- **What you are asked to do**
Under this line are the records; write out word for word the part that begins at the line containing "Witnesses: queues -/" and ends at the line containing "running with drv", and no more.

- **Data for review**
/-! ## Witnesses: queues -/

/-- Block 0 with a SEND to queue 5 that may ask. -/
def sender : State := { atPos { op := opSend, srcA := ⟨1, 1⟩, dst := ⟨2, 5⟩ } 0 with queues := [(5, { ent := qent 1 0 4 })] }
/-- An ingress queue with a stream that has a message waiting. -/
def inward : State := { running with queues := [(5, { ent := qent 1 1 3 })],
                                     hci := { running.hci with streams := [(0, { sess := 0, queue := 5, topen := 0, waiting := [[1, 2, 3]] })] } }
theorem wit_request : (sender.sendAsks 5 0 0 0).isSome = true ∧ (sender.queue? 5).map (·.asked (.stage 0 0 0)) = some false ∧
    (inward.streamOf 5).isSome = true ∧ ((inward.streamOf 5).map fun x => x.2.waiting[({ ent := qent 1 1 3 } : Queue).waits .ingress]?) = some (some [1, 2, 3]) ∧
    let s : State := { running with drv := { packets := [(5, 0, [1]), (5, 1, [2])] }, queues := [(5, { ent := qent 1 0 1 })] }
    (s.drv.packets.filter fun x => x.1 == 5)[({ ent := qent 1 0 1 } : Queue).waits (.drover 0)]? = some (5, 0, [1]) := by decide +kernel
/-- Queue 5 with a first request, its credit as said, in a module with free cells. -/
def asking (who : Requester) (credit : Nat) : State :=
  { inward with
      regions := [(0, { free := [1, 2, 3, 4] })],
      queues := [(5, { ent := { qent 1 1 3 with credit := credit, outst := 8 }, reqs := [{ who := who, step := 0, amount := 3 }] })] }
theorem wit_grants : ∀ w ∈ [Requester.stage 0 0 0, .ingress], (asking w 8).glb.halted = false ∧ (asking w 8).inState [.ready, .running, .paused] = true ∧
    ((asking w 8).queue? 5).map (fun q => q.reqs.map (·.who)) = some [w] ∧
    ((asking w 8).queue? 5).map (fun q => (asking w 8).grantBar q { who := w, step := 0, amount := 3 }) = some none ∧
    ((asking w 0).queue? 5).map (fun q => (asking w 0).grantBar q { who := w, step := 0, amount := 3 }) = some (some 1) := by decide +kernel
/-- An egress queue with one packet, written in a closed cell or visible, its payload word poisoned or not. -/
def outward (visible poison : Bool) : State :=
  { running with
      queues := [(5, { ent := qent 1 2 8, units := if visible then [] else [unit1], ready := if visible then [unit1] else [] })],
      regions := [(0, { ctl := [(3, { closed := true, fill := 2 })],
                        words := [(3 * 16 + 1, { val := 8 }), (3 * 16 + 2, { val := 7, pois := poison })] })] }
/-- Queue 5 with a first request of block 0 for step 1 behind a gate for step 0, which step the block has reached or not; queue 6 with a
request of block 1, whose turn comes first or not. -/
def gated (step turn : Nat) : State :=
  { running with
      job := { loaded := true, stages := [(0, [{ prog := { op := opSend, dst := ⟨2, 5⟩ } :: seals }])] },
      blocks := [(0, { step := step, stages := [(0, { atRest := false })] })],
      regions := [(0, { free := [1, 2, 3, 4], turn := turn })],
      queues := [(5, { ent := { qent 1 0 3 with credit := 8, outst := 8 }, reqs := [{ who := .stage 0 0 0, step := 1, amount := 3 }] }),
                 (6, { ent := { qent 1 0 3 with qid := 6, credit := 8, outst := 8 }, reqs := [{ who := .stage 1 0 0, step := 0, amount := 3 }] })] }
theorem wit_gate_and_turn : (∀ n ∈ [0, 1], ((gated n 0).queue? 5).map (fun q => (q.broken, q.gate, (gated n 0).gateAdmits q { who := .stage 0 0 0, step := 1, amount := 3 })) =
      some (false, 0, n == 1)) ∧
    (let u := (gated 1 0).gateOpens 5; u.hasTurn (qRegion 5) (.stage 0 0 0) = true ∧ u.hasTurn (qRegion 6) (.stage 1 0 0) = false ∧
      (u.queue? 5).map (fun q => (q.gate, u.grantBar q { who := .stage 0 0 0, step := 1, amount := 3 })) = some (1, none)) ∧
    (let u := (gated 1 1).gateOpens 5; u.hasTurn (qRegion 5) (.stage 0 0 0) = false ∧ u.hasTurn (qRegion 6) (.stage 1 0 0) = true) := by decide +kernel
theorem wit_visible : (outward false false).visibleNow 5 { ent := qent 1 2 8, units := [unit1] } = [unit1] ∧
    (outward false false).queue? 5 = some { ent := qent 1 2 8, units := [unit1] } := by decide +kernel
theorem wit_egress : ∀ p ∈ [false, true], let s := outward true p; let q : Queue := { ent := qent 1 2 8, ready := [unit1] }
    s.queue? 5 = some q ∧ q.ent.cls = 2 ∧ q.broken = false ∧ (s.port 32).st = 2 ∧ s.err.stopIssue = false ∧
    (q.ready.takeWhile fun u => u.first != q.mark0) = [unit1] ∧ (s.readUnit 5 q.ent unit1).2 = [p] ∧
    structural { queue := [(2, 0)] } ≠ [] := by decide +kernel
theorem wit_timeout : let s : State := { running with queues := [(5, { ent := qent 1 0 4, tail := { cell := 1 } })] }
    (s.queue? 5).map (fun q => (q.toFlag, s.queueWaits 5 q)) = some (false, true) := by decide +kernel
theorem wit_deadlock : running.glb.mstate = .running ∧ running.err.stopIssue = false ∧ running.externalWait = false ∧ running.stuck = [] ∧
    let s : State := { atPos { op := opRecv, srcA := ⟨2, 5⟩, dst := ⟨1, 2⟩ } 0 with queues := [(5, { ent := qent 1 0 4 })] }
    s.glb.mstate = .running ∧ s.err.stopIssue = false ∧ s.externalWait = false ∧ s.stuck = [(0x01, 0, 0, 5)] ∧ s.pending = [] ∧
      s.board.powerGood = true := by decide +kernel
---
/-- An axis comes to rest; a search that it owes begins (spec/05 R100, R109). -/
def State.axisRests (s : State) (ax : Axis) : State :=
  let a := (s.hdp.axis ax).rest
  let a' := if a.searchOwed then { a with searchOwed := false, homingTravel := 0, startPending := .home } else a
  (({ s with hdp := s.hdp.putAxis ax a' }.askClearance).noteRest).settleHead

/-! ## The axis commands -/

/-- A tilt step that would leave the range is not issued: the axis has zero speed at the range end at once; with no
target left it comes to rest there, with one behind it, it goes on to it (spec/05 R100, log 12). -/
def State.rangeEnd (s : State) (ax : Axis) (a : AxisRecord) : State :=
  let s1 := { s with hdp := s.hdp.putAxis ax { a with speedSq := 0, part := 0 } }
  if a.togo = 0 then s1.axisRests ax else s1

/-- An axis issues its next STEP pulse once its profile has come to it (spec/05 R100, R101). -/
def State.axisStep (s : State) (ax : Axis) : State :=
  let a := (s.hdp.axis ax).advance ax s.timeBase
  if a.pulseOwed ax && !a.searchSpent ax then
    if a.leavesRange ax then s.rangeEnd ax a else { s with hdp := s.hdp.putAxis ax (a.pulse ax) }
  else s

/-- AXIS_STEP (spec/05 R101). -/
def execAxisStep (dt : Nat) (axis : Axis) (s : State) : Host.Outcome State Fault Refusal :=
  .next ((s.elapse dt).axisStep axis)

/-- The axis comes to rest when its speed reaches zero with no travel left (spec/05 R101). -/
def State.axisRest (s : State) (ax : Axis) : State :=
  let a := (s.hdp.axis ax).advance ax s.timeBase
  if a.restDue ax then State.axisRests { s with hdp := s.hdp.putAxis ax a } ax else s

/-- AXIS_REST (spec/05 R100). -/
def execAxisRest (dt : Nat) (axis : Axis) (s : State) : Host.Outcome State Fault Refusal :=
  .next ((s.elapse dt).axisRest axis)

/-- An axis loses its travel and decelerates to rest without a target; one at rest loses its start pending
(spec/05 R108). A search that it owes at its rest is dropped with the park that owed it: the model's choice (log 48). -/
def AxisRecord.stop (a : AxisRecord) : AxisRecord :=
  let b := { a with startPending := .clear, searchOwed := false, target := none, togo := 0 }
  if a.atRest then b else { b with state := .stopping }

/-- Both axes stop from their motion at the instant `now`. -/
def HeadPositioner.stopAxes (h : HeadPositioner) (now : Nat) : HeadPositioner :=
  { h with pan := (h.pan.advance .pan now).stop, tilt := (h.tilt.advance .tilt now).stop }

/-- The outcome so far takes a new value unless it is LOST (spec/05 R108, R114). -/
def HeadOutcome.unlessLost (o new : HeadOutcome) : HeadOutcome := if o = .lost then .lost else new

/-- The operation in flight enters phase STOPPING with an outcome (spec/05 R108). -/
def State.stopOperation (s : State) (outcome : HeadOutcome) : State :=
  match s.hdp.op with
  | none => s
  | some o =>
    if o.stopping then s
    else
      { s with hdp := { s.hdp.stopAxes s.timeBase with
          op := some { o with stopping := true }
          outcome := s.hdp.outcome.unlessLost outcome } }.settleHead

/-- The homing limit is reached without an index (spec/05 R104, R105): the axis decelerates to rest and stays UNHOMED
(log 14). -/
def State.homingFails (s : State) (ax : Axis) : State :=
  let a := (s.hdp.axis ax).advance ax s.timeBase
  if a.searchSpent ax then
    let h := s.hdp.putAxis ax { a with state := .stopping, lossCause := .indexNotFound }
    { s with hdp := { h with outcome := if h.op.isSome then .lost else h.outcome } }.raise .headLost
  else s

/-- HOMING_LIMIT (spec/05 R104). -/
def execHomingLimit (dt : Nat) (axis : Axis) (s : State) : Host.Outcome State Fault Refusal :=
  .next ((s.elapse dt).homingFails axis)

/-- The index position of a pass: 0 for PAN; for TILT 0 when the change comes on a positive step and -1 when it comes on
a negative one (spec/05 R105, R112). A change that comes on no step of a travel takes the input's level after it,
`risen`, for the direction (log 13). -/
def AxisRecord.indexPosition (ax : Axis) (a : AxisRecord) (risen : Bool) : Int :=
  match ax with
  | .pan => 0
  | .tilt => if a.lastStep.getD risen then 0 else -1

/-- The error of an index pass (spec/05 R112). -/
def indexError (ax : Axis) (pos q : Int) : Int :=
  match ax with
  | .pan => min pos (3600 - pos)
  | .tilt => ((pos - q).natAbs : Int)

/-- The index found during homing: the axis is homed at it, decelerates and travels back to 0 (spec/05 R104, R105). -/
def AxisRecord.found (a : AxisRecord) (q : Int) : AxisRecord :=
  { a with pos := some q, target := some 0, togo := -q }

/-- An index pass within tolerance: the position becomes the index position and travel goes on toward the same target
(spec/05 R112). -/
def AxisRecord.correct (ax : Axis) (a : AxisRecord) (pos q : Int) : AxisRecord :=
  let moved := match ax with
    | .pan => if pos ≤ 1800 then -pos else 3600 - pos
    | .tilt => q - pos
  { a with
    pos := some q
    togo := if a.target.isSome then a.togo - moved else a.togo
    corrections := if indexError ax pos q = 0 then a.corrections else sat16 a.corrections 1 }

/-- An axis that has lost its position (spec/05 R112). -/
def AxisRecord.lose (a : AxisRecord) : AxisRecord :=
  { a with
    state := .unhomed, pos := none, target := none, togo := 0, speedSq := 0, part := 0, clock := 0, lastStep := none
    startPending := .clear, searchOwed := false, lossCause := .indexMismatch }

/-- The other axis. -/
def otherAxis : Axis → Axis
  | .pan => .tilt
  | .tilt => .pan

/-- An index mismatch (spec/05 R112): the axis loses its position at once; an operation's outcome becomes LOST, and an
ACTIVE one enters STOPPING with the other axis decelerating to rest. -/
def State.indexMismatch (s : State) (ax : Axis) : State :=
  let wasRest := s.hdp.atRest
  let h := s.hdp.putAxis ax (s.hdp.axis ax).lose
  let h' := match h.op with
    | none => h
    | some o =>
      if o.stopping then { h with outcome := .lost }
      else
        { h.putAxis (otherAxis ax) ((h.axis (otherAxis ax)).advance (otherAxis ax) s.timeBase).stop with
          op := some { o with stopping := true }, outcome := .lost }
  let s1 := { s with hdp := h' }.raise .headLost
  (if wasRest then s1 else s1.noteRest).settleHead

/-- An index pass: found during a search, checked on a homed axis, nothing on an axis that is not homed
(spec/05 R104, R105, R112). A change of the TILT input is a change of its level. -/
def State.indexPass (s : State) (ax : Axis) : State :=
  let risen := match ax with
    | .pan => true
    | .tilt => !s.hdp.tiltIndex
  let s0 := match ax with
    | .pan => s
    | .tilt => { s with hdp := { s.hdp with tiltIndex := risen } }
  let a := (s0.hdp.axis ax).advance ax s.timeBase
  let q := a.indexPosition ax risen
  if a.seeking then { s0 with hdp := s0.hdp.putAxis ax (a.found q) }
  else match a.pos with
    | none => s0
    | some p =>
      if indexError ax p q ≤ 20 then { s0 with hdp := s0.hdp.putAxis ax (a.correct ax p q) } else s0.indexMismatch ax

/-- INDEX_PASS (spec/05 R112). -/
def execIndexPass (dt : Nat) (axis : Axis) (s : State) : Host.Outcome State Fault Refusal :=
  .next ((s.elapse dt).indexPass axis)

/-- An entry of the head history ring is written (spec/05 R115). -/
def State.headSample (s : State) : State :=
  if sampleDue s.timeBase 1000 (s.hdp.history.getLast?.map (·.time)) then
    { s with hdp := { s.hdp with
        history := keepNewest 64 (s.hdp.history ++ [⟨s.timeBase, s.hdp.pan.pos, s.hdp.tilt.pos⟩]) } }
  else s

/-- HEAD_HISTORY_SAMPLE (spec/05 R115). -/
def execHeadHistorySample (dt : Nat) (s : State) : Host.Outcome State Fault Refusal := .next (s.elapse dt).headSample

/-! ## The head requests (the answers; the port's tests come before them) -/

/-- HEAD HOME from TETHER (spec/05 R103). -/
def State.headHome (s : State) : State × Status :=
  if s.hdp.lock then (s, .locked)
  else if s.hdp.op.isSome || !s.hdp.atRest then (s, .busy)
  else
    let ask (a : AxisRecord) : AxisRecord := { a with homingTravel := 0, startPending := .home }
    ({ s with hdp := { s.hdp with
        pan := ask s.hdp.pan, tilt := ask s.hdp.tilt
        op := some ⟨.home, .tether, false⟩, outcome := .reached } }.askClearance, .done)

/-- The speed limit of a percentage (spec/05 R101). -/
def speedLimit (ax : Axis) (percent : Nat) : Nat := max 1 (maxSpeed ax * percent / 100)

- **Output of the task**
/-! ## Witnesses: queues -/

/-- Block 0 with a SEND to queue 5 that may ask. -/
def sender : State := { atPos { op := opSend, srcA := ⟨1, 1⟩, dst := ⟨2, 5⟩ } 0 with queues := [(5, { ent := qent 1 0 4 })] }
/-- An ingress queue with a stream that has a message waiting. -/
def inward : State := { running with queues := [(5, { ent := qent 1 1 3 })],
                                     hci := { running.hci with streams := [(0, { sess := 0, queue := 5, topen := 0, waiting := [[1, 2, 3]] })] } }
theorem wit_request : (sender.sendAsks 5 0 0 0).isSome = true ∧ (sender.queue? 5).map (·.asked (.stage 0 0 0)) = some false ∧
    (inward.streamOf 5).isSome = true ∧ ((inward.streamOf 5).map fun x => x.2.waiting[({ ent := qent 1 1 3 } : Queue).waits .ingress]?) = some (some [1, 2, 3]) ∧
    let s : State := { running with drv := { packets := [(5, 0, [1]), (5, 1, [2])] }, queues := [(5, { ent := qent 1 0 1 })] }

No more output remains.